[Opening Given data section]

-- ==== Sys2Proof/Certificates/Slice0/Obligations.lean ====
section
/-! DEFINITION. The statements for the provers. Conventions of the model that many of them name: a port operation's outputs are
appended to `results` (log 5), a Handshaking POLL is two transitions with `waiting` between them (log 6), the environment's
answers stand in `env` (log 7), the OPEN parameters are `Config.params` (log 2), the control bytes are `Config`'s (log 1). -/

open Sys2Proof Sys2Proof.Machine

/-! ## Encoding -/

/-- Decode and encode agree, with every operand at every value the encoding admits (30_encoding.md R70 to R79). -/
def Obligations.DecodeOfEncodeIsTheInstruction : Prop :=
  ∀ i : Instr, i.wf = true → decode (encode i) = .ok i

/-- The other direction: a unit has one reading, and its instruction encodes to exactly its bytes; a port word's instruction
encodes to a word with the same code (the operands it does not name may differ, R79). -/
def Obligations.EncodeOfDecodeIsTheCode : Prop :=
  (∀ bytes i, decode (.unit bytes) = .ok i → i.wf = true ∧ encode i = .unit bytes) ∧
  ∀ w i, decode (.port w) = .ok i →
    i.wf = true ∧ ∃ v : PortWord, encode i = .port v ∧ v.op = w.op ∧ decode (.port v) = .ok i

/-- R84: the decoder of units is the one "written from the rows alone", and no unit fits two rows. -/
def Obligations.UnitDecodingFollowsTheTable : Prop :=
  (unitRows.Pairwise fun r q => ∀ len b, ¬ (r.fits len b = true ∧ q.fits len b = true)) ∧
  ∀ b rest, (b :: rest).length ≤ Config.bufCap →
    match decode (.unit (b :: rest)) with
    | .ok i => ∃ r ∈ unitRows, r.fits (rest.length + 1) b = true ∧ r.mnemonic = i.mnemonic
    | .error _ => ∀ r ∈ unitRows, r.fits (rest.length + 1) b = false

/-- R80: codes 0x9 to 0xF are refused, whatever their operands, and are not NOP. -/
def Obligations.ReservedCodesAreRefused : Prop :=
  ∀ (s : State) (w : PortWord) env rest, 9 ≤ w.op.toNat → s.waiting = none → s.input = .op w env :: rest →
    decode (.port w) = .error (.reservedOp w.op) ∧ step s = .refused (.reservedOp w.op)

/-- Words written out from R75 and R79, one of each format. -/
def Obligations.SampleWordsDecode : Prop :=
  decode (.port ⟨0b0010#4, 0b01000001#8, 0, 0⟩) = .ok (.crcUpd 0x41) ∧
  decode (.port ⟨0b0011#4, 0, 0b00000000011#11, 0b00010000000#11⟩) = .ok (.crcBlk 3 128) ∧
  decode (.port ⟨0b1000#4, 0, 0, 0⟩) = .ok .poll ∧
  decode (.unit [0b00010101#8]) = .ok (.nak []) ∧
  decode (.unit (0b00000001#8 :: 0x00 :: 0xFF :: List.replicate 130 0)) = .ok (.soh 0x00 0xFF (List.replicate 130 0))
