theorem State.withResults_endWait : (s.withResults rs).endWait = s.endWait.withResults rs := rfl
theorem State.withResults_consume : (s.withResults rs).consume = s.consume.withResults rs := rfl
theorem State.withResults_setHeader (nm : List Byte) (size : Word32) :
    (s.withResults rs).setHeader nm size = (s.setHeader nm size).withResults rs := rfl
theorem State.withResults_call (c : Callback) : (s.withResults rs).call c = (s.call c).withResults rs := rfl
theorem State.withResults_openMeta : (s.withResults rs).openMeta = s.openMeta.withResults rs := rfl
theorem State.withResults_transmit (bs : List Byte) :
    (s.withResults rs).transmit bs = (s.transmit bs).withResults rs := rfl
theorem State.withResults_goto (q : SState) : (s.withResults rs).goto q = (s.goto q).withResults rs := rfl

end

theorem PollStep.withResults {p : Config.Params} {s t : State} (h : PollStep p s t) (rs : List Result) :
    PollStep p (s.withResults rs) (t.withResults rs) := by
  have hv := classify_withResults s rs
  have ht := tailOk_withResults s rs
  cases h with
  | quiet hs hen => exact .quiet hs hen
  | start hs hen => exact .start hs hen
  | request hs hw => exact .request hs hw
  | skip hs hw hr => exact .skip hs hw hr
  | waitAbort hs hw hr hz => exact .waitAbort hs hw hr hz
  | header hs hw hr hd hc =>
    have hpay : (s.withResults rs).payload Config.p128 = s.payload Config.p128 := rfl
    have hheader := PollStep.header (p := p) (s := s.withResults rs) hs hw hr hd (hv.trans hc)
    rw [hpay, State.withResults_endWait, State.withResults_consume, State.withResults_setHeader, State.withResults_call,
      State.withResults_openMeta, State.withResults_transmit, State.withResults_goto] at hheader
    exact hheader
  | noHeader hs hw hr hd hc => exact .noHeader hs hw hr hd (hv.trans_ne hc)
  | noUnit hs hd => exact .noUnit hs hd
  | packet n hs hd hc => exact .packet n hs hd (hv ▸ hc)
  | firstEnd hs hd hc => exact .firstEnd hs hd (hv.trans hc)
  | noPacket hs hd hc => exact .noPacket hs hd (hv ▸ hc)
  | secondEnd hs hd hc => exact .secondEnd hs hd (hv.trans hc)
  | noSecondEnd hs hd hc => exact .noSecondEnd hs hd (hv.trans_ne hc)
  | finish hs hd hc => exact .finish hs hd (ht.trans hc)
  | noTail hs hd hc => exact .noTail hs hd (ht.trans hc)

theorem exec_poll_sameOutput (s : State) (shown : List Result) :
    SameOutput s.results shown (exec .poll s) (exec .poll (s.withResults shown)) := by
  have hstep := poll_step Config.params s
  obtain ⟨-, -, -, hres, -⟩ := hstep.frame
  rw [(hstep.withResults shown).exec_eq]
  exact .silent hres

theorem deliver_sameOutput (bytes : List Byte) (s : State) (shown : List Result) :
    SameOutput s.results shown (deliver bytes s) (deliver bytes (s.withResults shown)) := by
  have hready : (s.withResults shown).dataReady = s.dataReady := rfl
  unfold deliver
  rw [hready]
  split_ifs
  · exact .refused _
  · exact .refused _
  · exact .silent rfl

theorem exec_sameOutput (i : Instr) (s : State) (shown : List Result) :
    SameOutput s.results shown (exec i s) (exec i (s.withResults shown)) := by
  cases i with
  | nop => exact .silent rfl
  | crcClr => exact .shows (t := s.setCrc _) rfl
  | crcUpd din => exact .shows (t := s.setCrc _) rfl
  | frame => exact .shows rfl
  | classify =>
    rw [exec_classify, exec_classify, classify_withResults]
    exact .shows rfl
  | tailchk =>
    rw [exec_tailchk, exec_tailchk, tailOk_withResults]
    exact .shows rfl
  | crcBlk off n =>
    rw [exec, execCrcBlk, exec, execCrcBlk]
    split_ifs
    · exact .shows (t := s.setCrc _) rfl
    · exact .refused _
  | hdrx =>
    cases hn : plen s.marker with
    | none =>
      rw [exec_hdrx_refused hn, exec_hdrx_refused (s := s.withResults shown) hn]
      exact .refused _
    | some n =>
      rw [exec_hdrx_of_plen hn, exec_hdrx_of_plen (s := s.withResults shown) hn]
      exact .shows (t := (s.setHeader _ _).call _) rfl
  | poll => exact exec_poll_sameOutput s shown
  | eot _ | ack _ | nak _ | can _ | crq _ | abort1 _ | abort2 _ | soh _ _ _ | stx _ _ _ => exact deliver_sameOutput _ s shown

theorem stimulate_sameOutput {x : Stimulus} (hx : x ≠ .reset) (s : State) (shown : List Result) :
    SameOutput s.results shown (stimulate x s) (stimulate x (s.withResults shown)) := by
  cases x with
  | op w env =>
    have hwait : ((s.withResults shown).withEnv env).waiting = (s.withEnv env).waiting := rfl
    rw [stimulate, stimulate, issue, issue, hwait]
    split_ifs
    · exact .refused _
    · cases decode (.port w) with
      | ok i => exact exec_sameOutput i (s.withEnv env) shown
      | error _ => exact .refused _
  | waitReturn env =>
    have hwait : ((s.withResults shown).withEnv env).waiting = (s.withEnv env).waiting := rfl
    rw [stimulate, stimulate, resume, resume, hwait]
    split_ifs
    · exact exec_poll_sameOutput (s.withEnv env) shown
    · exact .refused _
  | rx bytes =>
    rw [stimulate, stimulate, arrive_eq, arrive_eq]
    exact deliver_sameOutput bytes s shown
  | enable => exact .silent (t := s.setSessionEn true) rfl
  | disable => exact .silent (t := s.setSessionEn false) rfl
  | reset => exact absurd rfl hx

theorem step_sameOutput (s : State) (shown : List Result) (hreset : s.input.head? ≠ some .reset) :
    SameOutput s.results shown (step s) (step (s.withResults shown)) := by
  cases hin : s.input with
  | nil =>
    rw [step_nil hin, step_nil (s := s.withResults shown) hin]
    exact .silent rfl
  | cons x xs =>
    rw [step_cons hin, step_cons (s := s.withResults shown) hin]
    have hx : x ≠ .reset := by simpa [hin] using hreset
    exact stimulate_sameOutput hx (s.withInput xs) shown

section
variable {before shown : List Result} {o : Host.Outcome State Fault Refusal}

theorem SameOutput.of_next {t : State} (h : SameOutput before shown (.next t) o) :
    ∃ out, out.length ≤ 1 ∧ t.results = before ++ out ∧ o = .next (t.withResults (shown ++ out)) := by
  cases h with
  | silent ht => exact ⟨[], zero_le_one, by rw [ht, List.append_nil], by rw [List.append_nil]⟩
  | @shows t r ht => exact ⟨[r], le_rfl, congrArg (· ++ [r]) ht, rfl⟩

theorem SameOutput.of_refused {r : Refusal} (h : SameOutput before shown (.refused r) o) : o = .refused r := by
  cases h
  rfl

end

theorem step_of_head_reset {s : State} (h : s.input.head? = some .reset) :
    ∃ rest, s.input = .reset :: rest ∧ step s = .next (s.withInput rest).resetNow := by
  obtain ⟨rest, hin⟩ := List.head?_eq_some_iff.mp h
  exact ⟨rest, hin, step_reset hin⟩

/-- Settles O54: reset forgets the outputs, and every other step goes the same way behind any. -/
theorem portOutputsAreNotLatched : Obligations.PortOutputsAreNotLatched := by
  refine fun s shown => ⟨fun t h hreset => ?_, fun t h hreset => ?_, fun r h => ?_⟩
  · obtain ⟨rest, hin, hstep⟩ := step_of_head_reset hreset
    rw [hstep] at h
    cases h
    exact ⟨step_reset (s := s.withResults shown) hin, rfl⟩
  · exact (h ▸ step_sameOutput s shown hreset).of_next
  · have hreset : s.input.head? ≠ some .reset := fun hreset => by
      obtain ⟨rest, -, hstep⟩ := step_of_head_reset hreset
      rw [hstep] at h
      cases h
    exact (h ▸ step_sameOutput s shown hreset).of_refused

end Sys2Proof.Machine
end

[Closing Given data section]

From the records above, copy only the lines starting with the line that holds "1) b = false" and going on through the line that holds "def Obligations.ReservedCodesAreRefused : Prop", exactly as written.

-- Answer space --
    | .error _ => ∀ r ∈ unitRows, r.fits (rest.length + 1) b = false

/-- R80: codes 0x9 to 0xF are refused, whatever their operands, and are not NOP. -/
def Obligations.ReservedCodesAreRefused : Prop :=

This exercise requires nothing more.